(Dataset entries)

# # # # #

/-- `xrel` (02 R68, 06 R233). -/
def execXrel (m : Bool) (c : BitVec 7) (s : State) : Out :=
  runScal (Form.sc0 m).userOnly false (fun _ w _ =>
    if c.toNat < w.xblk then
      { w.mapThreads (fun t => { t with regs := dropBlocks c.toNat t.regs }) with xblk := c.toNat }
    else w) s

end Sys2Proof.Machine
end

# # # # #

Work request
Set down, exactly and in full, the lines from the one containing "runScal (Form.sc0 m).userOnly" through the end of the entries; no other line belongs.

Answer box
  runScal (Form.sc0 m).userOnly false (fun _ w _ =>
    if c.toNat < w.xblk then
      { w.mapThreads (fun t => { t with regs := dropBlocks c.toNat t.regs }) with xblk := c.toNat }
    else w) s

end Sys2Proof.Machine
end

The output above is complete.